All You need to know About Securing your E-Commerce Store

E-commerce is a big platform growing at unprecedented rate worldwide. People of all ages, from different walks of life love to shop from the various e-commerce shops. Shopping online gives more happiness than shopping at physical stores. Why? The answer is simple.

Since there are so many apps and websites that focus on e-commerce, finding anything you want to purchase right away on an e-store is becoming simple. E-commerce development has truly evolved through the years. Furthermore, in the coming years, the growth is predicted to rise like never before with all the current technologies at present. Online shopping rate is rising beyond measure, which drives e-commerce owners frantic in keeping a strong place in the online race.

But since the web is prone to cyber threats, when it comes to security of an e-commerce shop, partnering with an e-commerce development company is the way to go. Before the massive popularity of shopping on the web, the biggest cyber threats to the retail industry is hurled towards physical stores, particularly POS or point-of-sale systems breaches to loot customers’ credit card data.


Today, when setting up an e-commerce shop, it’s critical to hire an e-commerce developer to do the job right when it comes to security. The sophistication and frequency of cyber-attacks skyrocketed recently. Security in e-commerce means the measures practiced to protect a business as well as its customers from cyber-attacks. Some common acronyms and terms you should know:

  • Personal Data. Referred also as personal information, meaning any data that could be linked back to a certain individual, which include names, phone numbers and email addresses.
  • The distributed denial of service is an attack that refers to disruption of service, service or network traffic by immensely putting a flood of traffic.
  • The International Organisation for Standard, an international standard-setting body, which makes requirements that guide business organisations in making sure the processes and products are fit for the purpose.
  • TLS or Transport Layer Security, SSL or Secure Sockets Layer and HTTPS authentication. Using SSL helps encrypt and authenticate links between networked or connected computers. With an SSL certificate for a website, you could move from HTTP to HTTPS that acts as a trust signal to customers that the website is secure.
  • Ransomware and Malware. Ransomware is a kind of malware that locks a victim out of their system, or preventing data access until ransom is paid to the attacker. Malware or malicious software is a kind of software that attackers install on a system.
  • PCI DSS. The Payment Card Industry Data Security Standard ensures information of a credit card gathered online and being conveyed and stored securely.
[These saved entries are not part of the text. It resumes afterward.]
/-- STATUS_LINK_ERR, LINK_WD_CREDIT, LINK_WD_WAKE and VERDICT_TIMEOUT end the descriptor that they concern with LINK_ERR at the output offset of its first packet that did not arrive; the watchdog's cases set its flag, the report is a link error of kind 14. A report of a descriptor that executes again and has not come to that packet waits for it (R106, R108, R479). -/
def Obligations.LinkFailuresEndDescriptors : Prop :=
  (∀ (s : State) (n : Log) (p : Phys) (q : Qn) (seq : BitVec 16) (off : BitVec 32) (a : Acc), s.linked n p = true →
    (s.que n q).acc.find? (fun a => a.seq = seq.toNat && a.sends && a.x.linkErr.isNone && (a.x.finSent || a.x.outSent > 0 || a.x.began)) = some a →
    ∃ t, exec (.statusLinkErr n q seq off) s = .next t ∧ (∃ b ∈ (t.que n q).acc, b.id = a.id ∧ b.x.linkErr = some off.toNat)
      ∧ t.phys[p].c.lerrs = min 0xFFFF (s.phys[p].c.lerrs + 1) ∧ t.phys[p].c.lkind = 14
      ∧ (t.que n q).acc.length = (s.que n q).acc.length ∧ (t.que n q).st = (s.que n q).st ∧ sameOthers n s t ∧ samePhys p s t ∧ sameControl s t)
  ∧ (∀ (s : State) (n : Log) (p : Phys) (q : Qn) (seq : BitVec 16) (off : BitVec 32) (a : Acc), s.linked n p = true →
    (s.que n q).acc.find? (fun a => a.seq = seq.toNat && a.sends && a.x.linkErr.isNone && (a.x.finSent || a.x.outSent > 0 || a.x.began)) = none →
    (s.que n q).acc.find? (fun a => a.seq = seq.toNat && a.sends && a.x.linkErr.isNone && a.replayed) = some a → a.failAt = none →
    ∃ t, exec (.statusLinkErr n q seq off) s = .next t ∧ (∃ b ∈ (t.que n q).acc, b.id = a.id ∧ b.failAt = some off.toNat)
      ∧ t.phys[p].c.lerrs = min 0xFFFF (s.phys[p].c.lerrs + 1) ∧ t.phys[p].c.lkind = 14 ∧ sameOthers n s t ∧ samePhys p s t ∧ sameControl s t)
  ∧ (∀ (s : State) (n : Log) (p : Phys) (q : Qn) (a : Acc) (k : OutPkt) (t0 : Nat), s.live n p = true → s.lch[n].ready q = some (a, k) →
    a.x.creditA = some t0 → t0 + s.lch[n].port.linkWd ≤ s.aclk →
    ∃ t, exec (.linkWdCredit n q) s = .next t ∧ (∃ b ∈ (t.que n q).acc, b.id = a.id ∧ b.x.linkErr = some k.off) ∧ t.phys[p].c.wdCut = true
      ∧ (t.que n q).acc.length = (s.que n q).acc.length ∧ (t.que n q).st = (s.que n q).st ∧ sameOthers n s t ∧ samePhys p s t ∧ sameControl s t)
  ∧ (∀ (s : State) (n : Log) (p : Phys) (t0 : Nat), s.live n p = true → s.lch[n].wakeReq = some t0 → t0 + s.lch[n].port.linkWd ≤ s.aclk →
    ∃ t, exec (.linkWdWake n) s = .next t ∧ t.lch[n].wakeReq = none ∧ t.phys[p].c.wdCut = true ∧ (s.lch[n].asleep = true → t.lch[n].asleep = true)
      ∧ (∀ (q : Qn) (a : Acc) (k : OutPkt), a ∈ (s.que n q).acc → a.sends = true → a.sentAll = false →
          a.nextPkt s.lch[n].port.dmax s.lch[n].bed = some k → ∃ b ∈ (t.que n q).acc, b.id = a.id ∧ b.x.linkErr.isSome = true)
      ∧ (∀ q : Qn, (t.que n q).acc.length = (s.que n q).acc.length ∧ (t.que n q).st = (s.que n q).st)
      ∧ sameOthers n s t ∧ samePhys p s t ∧ sameControl s t)
  ∧ (∀ (s : State) (n : Log) (p : Phys) (q : Qn) (a : Acc) (t0 : Nat), s.live n p = true → (s.que n q).awaiting = some a →
    a.x.finA = some t0 → t0 + s.lch[n].port.linkWd ≤ s.aclk →
    ∃ t, exec (.verdictTimeout n q) s = .next t ∧ (∃ b ∈ (t.que n q).acc, b.id = a.id ∧ b.x.linkErr = some a.d.len)
      ∧ t = { s with lch := t.lch } ∧ sameOthers n s t ∧ sameSiblings n q s t)

/-- VERDICT is taken for the oldest DIGEST of its queue whose FINAL has left, within LINK_WD of it, codes above 3 as ENGINE_ERR; one that does not name it or comes later is a link error of kind 13, and one whose DIG_LEN exceeds 64 one of kind 5 (R59, R479). -/
def Obligations.VerdictsSettleTheirDigest : Prop :=
  ∀ (s : State) (n : Log) (p : Phys) (q : Qn) (seq : BitVec 16) (code : Byte) (dig : List Byte), s.linked n p = true →
    (∀ a, dig.length ≤ 64 → (s.que n q).awaiting = some a → a.seq = seq.toNat → (∀ t0, a.x.finA = some t0 → s.aclk ≤ t0 + s.lch[n].port.linkWd) →
      ∃ t, exec (.verdict n q seq ⟨code, dig⟩ 0) s = .next t
        ∧ (∃ b ∈ (t.que n q).acc, b.id = a.id ∧ b.verdict = some (min code.toNat 3))
        ∧ t.phys[p].c = s.phys[p].c ∧ t.linkOut = s.linkOut ∧ (t.que n q).acc.length = (s.que n q).acc.length ∧ channelFrame n q p s t)
    ∧ (dig.length ≤ 64 → ((s.que n q).awaiting = none ∨ ∃ a, (s.que n q).awaiting = some a ∧ (a.seq ≠ seq.toNat ∨ ∃ t0, a.x.finA = some t0 ∧ t0 + s.lch[n].port.linkWd < s.aclk)) →
      ∃ t, exec (.verdict n q seq ⟨code, dig⟩ 0) s = .next t ∧ t.lch = s.lch
        ∧ t.phys[p].c = { s.phys[p].c with lerrs := min 0xFFFF (s.phys[p].c.lerrs + 1), lkind := 13 } ∧ channelFrame n q p s t)
    ∧ (64 < dig.length → ∃ t, exec (.verdict n q seq ⟨code, dig⟩ 0) s = .next t ∧ t.lch = s.lch
        ∧ t.phys[p].c = { s.phys[p].c with lerrs := min 0xFFFF (s.phys[p].c.lerrs + 1), lkind := 5 } ∧ channelFrame n q p s t)

/-- LINK_ERROR and LINK_WD_PACKET_CUT count the error with its kind, and count or open the port's interval of R708; a CMD that was cut and not dropped is answered NAK FORMAT, or NAK PARITY with a mismatch in a body flit that came; a flit at a sleeping channel is an error of kind 11. The packet that was open is gone: the words of a DELIVER open at a FLUSH stop being dropped, and a LAST that waited for its end applies (R95, R102, R105, R106, R323, R705). -/
def Obligations.LinkErrorsAreCounted : Prop :=
  (∀ (s : State) (n : Log) (p : Phys) (k : LErr) (cut : Option CutCmd) (c : Instr), s.linked n p = true →
    c = .linkWdPacketCut n cut ∨ (c = .linkError n k cut ∧ k = .sopInside) →
    ∃ t, exec c s = .next t ∧ t.phys[p].c.lerrs = min 0xFFFF (s.phys[p].c.lerrs + 1)
      ∧ t.phys[p].c.lkind = (if c = .linkWdPacketCut n cut then 12 else 6) ∧ (c = .linkWdPacketCut n cut → t.phys[p].c.wdCut = true)
      ∧ (s.linkIvl[n] = none → t.linkIvl[n] = some { at_ := s.aclk, count := 1, a := 0, b := 0, c := 0, d := 0 })
      ∧ (s.lch[n].lastPend = false → ∀ x : CutCmd, cut = some x → (s.que n x.queue).drops x.seq.toNat = false →
          t.linkOut = s.linkOut ++ [(n, .nak x.queue x.seq.toNat (if x.par then 3 else 4) 0 (((s.que n x.queue).lastAcc + 1) % 65536))]
            ∧ (t.que n x.queue).discard = some x.seq.toNat ∧ (t.que n x.queue).acc = (s.que n x.queue).acc)
      ∧ (s.lch[n].lastPend = false → cut = none → (∀ q : Qn, t.que n q = { s.que n q with dropPkt := false }) ∧ t.linkOut = s.linkOut)
      ∧ t.lch[n].lastPend = false
      ∧ sameOthers n s t ∧ samePhys p s t ∧ sameControl s t)
  ∧ (∀ (s : State) (n : Log) (p : Phys) (k : LErr) (cut : Option CutCmd), s.linked n p = true → k ≠ .asleep → k ≠ .sopInside → s.lch[n].lastPend = false →
    ∃ t, exec (.linkError n k cut) s = .next t ∧ (∀ q : Qn, t.que n q = { s.que n q with dropPkt := false }) ∧ sameOthers n s t ∧ t.linkOut = s.linkOut
      ∧ t.phys[p].c = { s.phys[p].c with lerrs := min 0xFFFF (s.phys[p].c.lerrs + 1), lkind := t.phys[p].c.lkind }
      ∧ [(LErr.header, 1), (LErr.psnHeader, 2), (LErr.format, 5), (LErr.noPacket, 7), (LErr.badType, 8)].contains (k, t.phys[p].c.lkind) = true
      ∧ samePhys p s t ∧ sameControl s t)
  ∧ (∀ (s : State) (n : Log) (p : Phys) (k : LErr) (cut : Option CutCmd), s.on = true → s.tap.drives = false → s.map[n] = some p →
    s.phys[p].st = .dormant → s.phys[p].gate = true →
    ∃ t, exec (.linkError n k cut) s = .next t ∧ t.lch = s.lch ∧ t.linkOut = s.linkOut
      ∧ t.phys[p] = { s.phys[p] with c := { s.phys[p].c with lerrs := min 0xFFFF (s.phys[p].c.lerrs + 1), lkind := 11 } } ∧ sameControl s t)

/-- SINGLE and BURST add a pending request of 64 bytes or of the port's burst, up to 15, beyond which REQ_OVERRUN is set; with nothing accepted the ring's PIDX is read. LAST ends the link input of the head after the data received so far; of paced output it stands behind the requests before it, once, and ends it where the last one served ends when none waits; one that comes while a DELIVER is open waits for its end (R99, R101 to R103, R114). -/
def Obligations.RequestLinesQueueRequests : Prop :=
  ∀ (s : State) (n : Log) (p : Phys) (q : Qn), s.linked n p = true → s.lch[n].port.reqQ = some q →
    (∀ (c : Instr) (bytes : Nat), (c = .single n ∧ bytes = 64) ∨ (c = .burst n ∧ bytes = s.lch[n].port.burst) →
      ((s.que n q).acc.head?.any fun a => a.d.takesDeliver) = false → ∃ t, exec c s = .next t
        ∧ (s.lch[n].reqs.countP (· ≠ 0) < 15 → t.lch[n].reqs = s.lch[n].reqs ++ [bytes] ∧ t.phys[p].c = s.phys[p].c
            ∧ ((s.que n q).acc = [] → (s.que n q).cfg.ring = true → (t.que n q).prd.out = true))
        ∧ (15 ≤ s.lch[n].reqs.countP (· ≠ 0) → t.lch = s.lch ∧ t.phys[p].c = { s.phys[p].c with reqOvr := true })
        ∧ (t.que n q).acc = (s.que n q).acc ∧ t.linkOut = s.linkOut ∧ channelFrame n q p s t)
    ∧ (∀ a, (s.que n q).acc.head? = some a → a.d.takesDeliver = true → (s.que n q).lastEnds = true → ∃ v, exec (.last ⟨n, false⟩) s = .next (v.flow n q)
        ∧ v.que n q = { s.que n q with link := (s.que n q).link ++ [.last] } ∧ v.lch[n].reqs = s.lch[n].reqs
        ∧ v.linkOut = s.linkOut ∧ channelFrame n q p s v)
    ∧ (∀ a, (s.que n q).acc.head? = some a → s.lch[n].paces q a.d = true → a.x.allow = none ∨ s.lch[n].reqs ≠ [] → ∃ t, exec (.last ⟨n, false⟩) s = .next t
        ∧ t.lch[n].reqs = (if s.lch[n].reqs.getLast? = some 0 then s.lch[n].reqs else s.lch[n].reqs ++ [0]) ∧ t.que n q = s.que n q
        ∧ t.linkOut = s.linkOut ∧ channelFrame n q p s t)
    ∧ (∀ a cuts, (s.que n q).acc.head? = some a → s.lch[n].paces q a.d = true → a.x.allow = some cuts → s.lch[n].reqs = [] →
        ∃ v, exec (.last ⟨n, false⟩) s = .next (v.flow n q) ∧ (∃ b ∈ (v.que n q).acc, b.id = a.id ∧ b.x.endAt = some (cuts.getLast?.getD 0))
          ∧ v.que n q = { s.que n q with acc := (v.que n q).acc } ∧ (v.que n q).acc.length = (s.que n q).acc.length ∧ v.lch[n].reqs = []
          ∧ v.linkOut = s.linkOut ∧ channelFrame n q p s v)
    ∧ (∃ t, exec (.last ⟨n, true⟩) s = .next t ∧ t.lch[n] = { s.lch[n] with lastPend := true } ∧ t.linkOut = s.linkOut ∧ channelFrame n q p s t)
  1. Unique and robust password implementation. Over 80 percent of attacks are allotted to stolen or weak passwords. Put extra effort to ensure that you or your staff, as well as customers implement good strong passwords practices. Strong passwords are at the very least eight characters and has both uppercase and lowercase letters, symbols and numbers.

Never share passwords and every user must have his or her own private, unique username as well as password for logging in. Do not use the same password for other logins as you use for the e-commerce site. Never hare sensitive information publicly, such as social security number, date of birth or any other information that you tend to use in answering security questions.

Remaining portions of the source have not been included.